Shen J, Yang T, Xu Y, Luo Y, Zhong X, Shi L, Hu T, Guo T, Nie Y, Luo F, Lin Q

Int J Mol Sci. 2018 Oct 4;19(10). pii: E3022. doi: 10.3390/ijms19103022.

Abstract

δ-Tocotrienol, an important component of vitamin E, has been reported to possess some physiological functions, such as anticancer and anti-inflammation, however their molecular mechanisms are not clear. In this study, δ-tocotrienol was isolated and purified from rice bran. The anti-inflammatory effect and mechanism of δ-tocotrienol against lipopolysaccharides (LPS) activated pro-inflammatory mediator expressions in RAW264.7 cells were investigated.
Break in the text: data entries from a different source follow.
theorem execRootArmTimeout_only {s u : State}  (e : execRootArmTimeout s = .next u) : Only { regs := true, clk := true, fab := true, tor := true } s u := by
  unfold execRootArmTimeout at e
  injection e with e
  subst e
  try dsimp -zeta only
  repeat' first
    | with_reducible assumption
    | with_reducible exact Only.refl _ _
    | ((with_reducible refine Parts.leq ?_); rfl)
    | with_reducible apply State.reRope_only
    | with_reducible apply State.reach_only
    | (extract_lets +onlyGivenNames x; first
        | (refine Only.cut (p := { regs := true, clk := true, fab := true, tor := true }) (s := s) (x := x) (fun hx => ?_) ?_; clear_value x; revert x; intro y hy; rotate_left; unfold x; clear x)
        | (refine Only.cut1 (p := { regs := true, clk := true, fab := true, tor := true }) (s := s) (x := x) (fun hx => ?_) ?_; clear_value x; revert x; intro y hy; rotate_left; unfold x; clear x)
        | (refine Only.cut2 (p := { regs := true, clk := true, fab := true, tor := true }) (s := s) (x := x) (fun hx => ?_) ?_; clear_value x; revert x; intro y hy; rotate_left; unfold x; clear x)
        | (revert x; intro y))
    | simp (disch := with_unfolding_all (apply Parts.same; apply Eq.refl)) only [Only.set_iff]
    | with_reducible apply Only.foldl
    | with_reducible apply Only.foldl_fst
    | (refine Only.of_fst ‹_ = _› ?_)
    | (refine Only.of_snd ‹_ = _› ?_)
    | split
    | (intro)

theorem execMissingTimeout_only {s u : State}  (e : execMissingTimeout s = .next u) : Only ((Parts.report.or Parts.memory).or { clk := true, sq := true, started := true, heldWr := true, order := true, fab := true, tor := true, arr := true }) s u := by
  unfold execMissingTimeout at e
  injection e with e
  subst e
  try dsimp -zeta only
  repeat' first
    | with_reducible assumption
    | with_reducible exact Only.refl _ _
    | ((with_reducible refine Parts.leq ?_); rfl)
    | with_reducible apply State.reach_only
    | with_reducible apply State.putStatus_only
    | with_reducible apply State.armOver_only
    | with_reducible apply State.commitOver_only
    | (extract_lets +onlyGivenNames x; first
        | (refine Only.cut (p := ((Parts.report.or Parts.memory).or { clk := true, sq := true, started := true, heldWr := true, order := true, fab := true, tor := true, arr := true })) (s := s) (x := x) (fun hx => ?_) ?_; clear_value x; revert x; intro y hy; rotate_left; unfold x; clear x)
        | (refine Only.cut1 (p := ((Parts.report.or Parts.memory).or { clk := true, sq := true, started := true, heldWr := true, order := true, fab := true, tor := true, arr := true })) (s := s) (x := x) (fun hx => ?_) ?_; clear_value x; revert x; intro y hy; rotate_left; unfold x; clear x)
        | (refine Only.cut2 (p := ((Parts.report.or Parts.memory).or { clk := true, sq := true, started := true, heldWr := true, order := true, fab := true, tor := true, arr := true })) (s := s) (x := x) (fun hx => ?_) ?_; clear_value x; revert x; intro y hy; rotate_left; unfold x; clear x)
        | (revert x; intro y))
    | simp (disch := with_unfolding_all (apply Parts.same; apply Eq.refl)) only [Only.set_iff]
    | with_reducible apply Only.foldl
    | with_reducible apply Only.foldl_fst
    | (refine Only.of_fst ‹_ = _› ?_)
    | (refine Only.of_snd ‹_ = _› ?_)
    | split
    | (intro)

theorem State.rootArmAck_only {p : Parts} {s t : State} {r : RopeRoot} {k : Packet} (hq : Parts.le ((Parts.report.or Parts.memory).or { sq := true, started := true, heldWr := true, order := true, fab := true, tor := true, arr := true }) p = true) (h : Only p s t) : Only p s (State.rootArmAck t r k) := by
  refine Only.step hq h ?_
  unfold State.rootArmAck
  try dsimp -zeta only
  repeat' first
    | with_reducible assumption
    | with_reducible exact Only.refl _ _
    | ((with_reducible refine Parts.leq ?_); rfl)
    | with_reducible apply State.rootNext_only
    | (extract_lets +onlyGivenNames x; first
        | (refine Only.cut (p := ((Parts.report.or Parts.memory).or { sq := true, started := true, heldWr := true, order := true, fab := true, tor := true, arr := true })) (s := t) (x := x) (fun hx => ?_) ?_; clear_value x; revert x; intro y hy; rotate_left; unfold x; clear x)
        | (refine Only.cut1 (p := ((Parts.report.or Parts.memory).or { sq := true, started := true, heldWr := true, order := true, fab := true, tor := true, arr := true })) (s := t) (x := x) (fun hx => ?_) ?_; clear_value x; revert x; intro y hy; rotate_left; unfold x; clear x)
        | (refine Only.cut2 (p := ((Parts.report.or Parts.memory).or { sq := true, started := true, heldWr := true, order := true, fab := true, tor := true, arr := true })) (s := t) (x := x) (fun hx => ?_) ?_; clear_value x; revert x; intro y hy; rotate_left; unfold x; clear x)
        | (revert x; intro y))
    | simp (disch := with_unfolding_all (apply Parts.same; apply Eq.refl)) only [Only.set_iff]
    | with_reducible apply Only.foldl
    | with_reducible apply Only.foldl_fst
    | (refine Only.of_fst ‹_ = _› ?_)
    | (refine Only.of_snd ‹_ = _› ?_)
    | split
    | (intro)

theorem State.nodeArmAck_only {p : Parts} {s t : State} {n : RopeNode} {k : Packet} (hq : Parts.le { regs := true, fab := true, tor := true } p = true) (h : Only p s t) : Only p s (State.nodeArmAck t n k) := by
  refine Only.step hq h ?_
  unfold State.nodeArmAck
  try dsimp -zeta only
  repeat' first
    | with_reducible assumption
    | with_reducible exact Only.refl _ _
    | ((with_reducible refine Parts.leq ?_); rfl)
    | with_reducible apply State.armAnswerIf_only
    | with_reducible apply State.updNode_only
    | with_reducible apply State.rope_only
    | (extract_lets +onlyGivenNames x; first
        | (refine Only.cut (p := { regs := true, fab := true, tor := true }) (s := t) (x := x) (fun hx => ?_) ?_; clear_value x; revert x; intro y hy; rotate_left; unfold x; clear x)
        | (refine Only.cut1 (p := { regs := true, fab := true, tor := true }) (s := t) (x := x) (fun hx => ?_) ?_; clear_value x; revert x; intro y hy; rotate_left; unfold x; clear x)
        | (refine Only.cut2 (p := { regs := true, fab := true, tor := true }) (s := t) (x := x) (fun hx => ?_) ?_; clear_value x; revert x; intro y hy; rotate_left; unfold x; clear x)
        | (revert x; intro y))
    | simp (disch := with_unfolding_all (apply Parts.same; apply Eq.refl)) only [Only.set_iff]
    | with_reducible apply Only.foldl
    | with_reducible apply Only.foldl_fst
    | (refine Only.of_fst ‹_ = _› ?_)
    | (refine Only.of_snd ‹_ = _› ?_)
    | split
    | (intro)

theorem execArmAckReceive_only {s u : State} {pkt : Packet} (e : execArmAckReceive pkt s = .next u) : Only ((Parts.report.or Parts.memory).or { sq := true, started := true, heldWr := true, order := true, fab := true, tor := true, arr := true }) s u := by
  unfold execArmAckReceive at e
  injection e with e
  subst e
  try dsimp -zeta only
  repeat' first
    | with_reducible assumption
    | with_reducible exact Only.refl _ _
    | ((with_reducible refine Parts.leq ?_); rfl)
    | refine State.take_only ?_ ?_ ‹_›
    | refine State.take_only ?_ ?_ (some_of_ite ‹_›)
    | with_reducible apply State.rootArmAck_only
    | with_reducible apply State.nodeArmAck_only
    | (extract_lets +onlyGivenNames x; first
        | (refine Only.cut (p := ((Parts.report.or Parts.memory).or { sq := true, started := true, heldWr := true, order := true, fab := true, tor := true, arr := true })) (s := s) (x := x) (fun hx => ?_) ?_; clear_value x; revert x; intro y hy; rotate_left; unfold x; clear x)
        | (refine Only.cut1 (p := ((Parts.report.or Parts.memory).or { sq := true, started := true, heldWr := true, order := true, fab := true, tor := true, arr := true })) (s := s) (x := x) (fun hx => ?_) ?_; clear_value x; revert x; intro y hy; rotate_left; unfold x; clear x)
        | (refine Only.cut2 (p := ((Parts.report.or Parts.memory).or { sq := true, started := true, heldWr := true, order := true, fab := true, tor := true, arr := true })) (s := s) (x := x) (fun hx => ?_) ?_; clear_value x; revert x; intro y hy; rotate_left; unfold x; clear x)
        | (revert x; intro y))
    | simp (disch := with_unfolding_all (apply Parts.same; apply Eq.refl)) only [Only.set_iff]
    | with_reducible apply Only.foldl
    | with_reducible apply Only.foldl_fst
    | (refine Only.of_fst ‹_ = _› ?_)
    | (refine Only.of_snd ‹_ = _› ?_)
    | split
    | (intro)

theorem State.commitAnswer_only {p : Parts} {s t : State} {n : RopeNode} (hq : Parts.le { regs := true, fab := true, tor := true } p = true) (h : Only p s t) : Only p s (State.commitAnswer t n) := by
  refine Only.step hq h ?_
  unfold State.commitAnswer
  try dsimp -zeta only
  repeat' first
    | with_reducible assumption
    | with_reducible exact Only.refl _ _
    | ((with_reducible refine Parts.leq ?_); rfl)
    | with_reducible apply State.updNode_only
    | with_reducible apply State.rope_only
    | (extract_lets +onlyGivenNames x; first
        | (refine Only.cut (p := { regs := true, fab := true, tor := true }) (s := t) (x := x) (fun hx => ?_) ?_; clear_value x; revert x; intro y hy; rotate_left; unfold x; clear x)
        | (refine Only.cut1 (p := { regs := true, fab := true, tor := true }) (s := t) (x := x) (fun hx => ?_) ?_; clear_value x; revert x; intro y hy; rotate_left; unfold x; clear x)
        | (refine Only.cut2 (p := { regs := true, fab := true, tor := true }) (s := t) (x := x) (fun hx => ?_) ?_; clear_value x; revert x; intro y hy; rotate_left; unfold x; clear x)
        | (revert x; intro y))
    | simp (disch := with_unfolding_all (apply Parts.same; apply Eq.refl)) only [Only.set_iff]
    | with_reducible apply Only.foldl
    | with_reducible apply Only.foldl_fst
    | (refine Only.of_fst ‹_ = _› ?_)
    | (refine Only.of_snd ‹_ = _› ?_)
    | split
    | (intro)

theorem State.commitAnswerIf_only {p : Parts} {s t : State} {job : Nat} (hq : Parts.le { regs := true, fab := true, tor := true } p = true) (h : Only p s t) : Only p s (State.commitAnswerIf t job) := by
  refine Only.step hq h ?_
  unfold State.commitAnswerIf
  try dsimp -zeta only
  repeat' first
    | with_reducible assumption
    | with_reducible exact Only.refl _ _
    | ((with_reducible refine Parts.leq ?_); rfl)
    | with_reducible apply State.commitAnswer_only
    | (extract_lets +onlyGivenNames x; first
        | (refine Only.cut (p := { regs := true, fab := true, tor := true }) (s := t) (x := x) (fun hx => ?_) ?_; clear_value x; revert x; intro y hy; rotate_left; unfold x; clear x)
        | (refine Only.cut1 (p := { regs := true, fab := true, tor := true }) (s := t) (x := x) (fun hx => ?_) ?_; clear_value x; revert x; intro y hy; rotate_left; unfold x; clear x)
        | (refine Only.cut2 (p := { regs := true, fab := true, tor := true }) (s := t) (x := x) (fun hx => ?_) ?_; clear_value x; revert x; intro y hy; rotate_left; unfold x; clear x)
        | (revert x; intro y))
    | simp (disch := with_unfolding_all (apply Parts.same; apply Eq.refl)) only [Only.set_iff]
    | with_reducible apply Only.foldl
    | with_reducible apply Only.foldl_fst
    | (refine Only.of_fst ‹_ = _› ?_)
    | (refine Only.of_snd ‹_ = _› ?_)
    | split
    | (intro)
Results showed that δ-tocotrienol significantly inhibited LPS-stimulated nitric oxide (NO) and proinflammatory cytokine (TNF-α, IFN-γ, IL-1β and IL-6) production and blocked the phosphorylation of c-Jun N-terminal kinase (JNK) and extracellular regulated protein kinases 1/2 (ERK1/2). δ-Tocotrienol repressed the transcriptional activations and translocations of nuclear factor-kappa B (NF-κB) and activator protein-1 (AP-1), which were closely related with downregulated cytokine expressions. Meanwhile, δ-tocotrienol also affected the PPAR signal pathway and exerted an anti-inflammatory effect. Taken together, our data showed that δ-tocotrienolinhibited inflammation via mitogen-activated protein kinase (MAPK) and peroxisome proliferator-activated receptor (PPAR) signalings in LPS-stimulated macrophages.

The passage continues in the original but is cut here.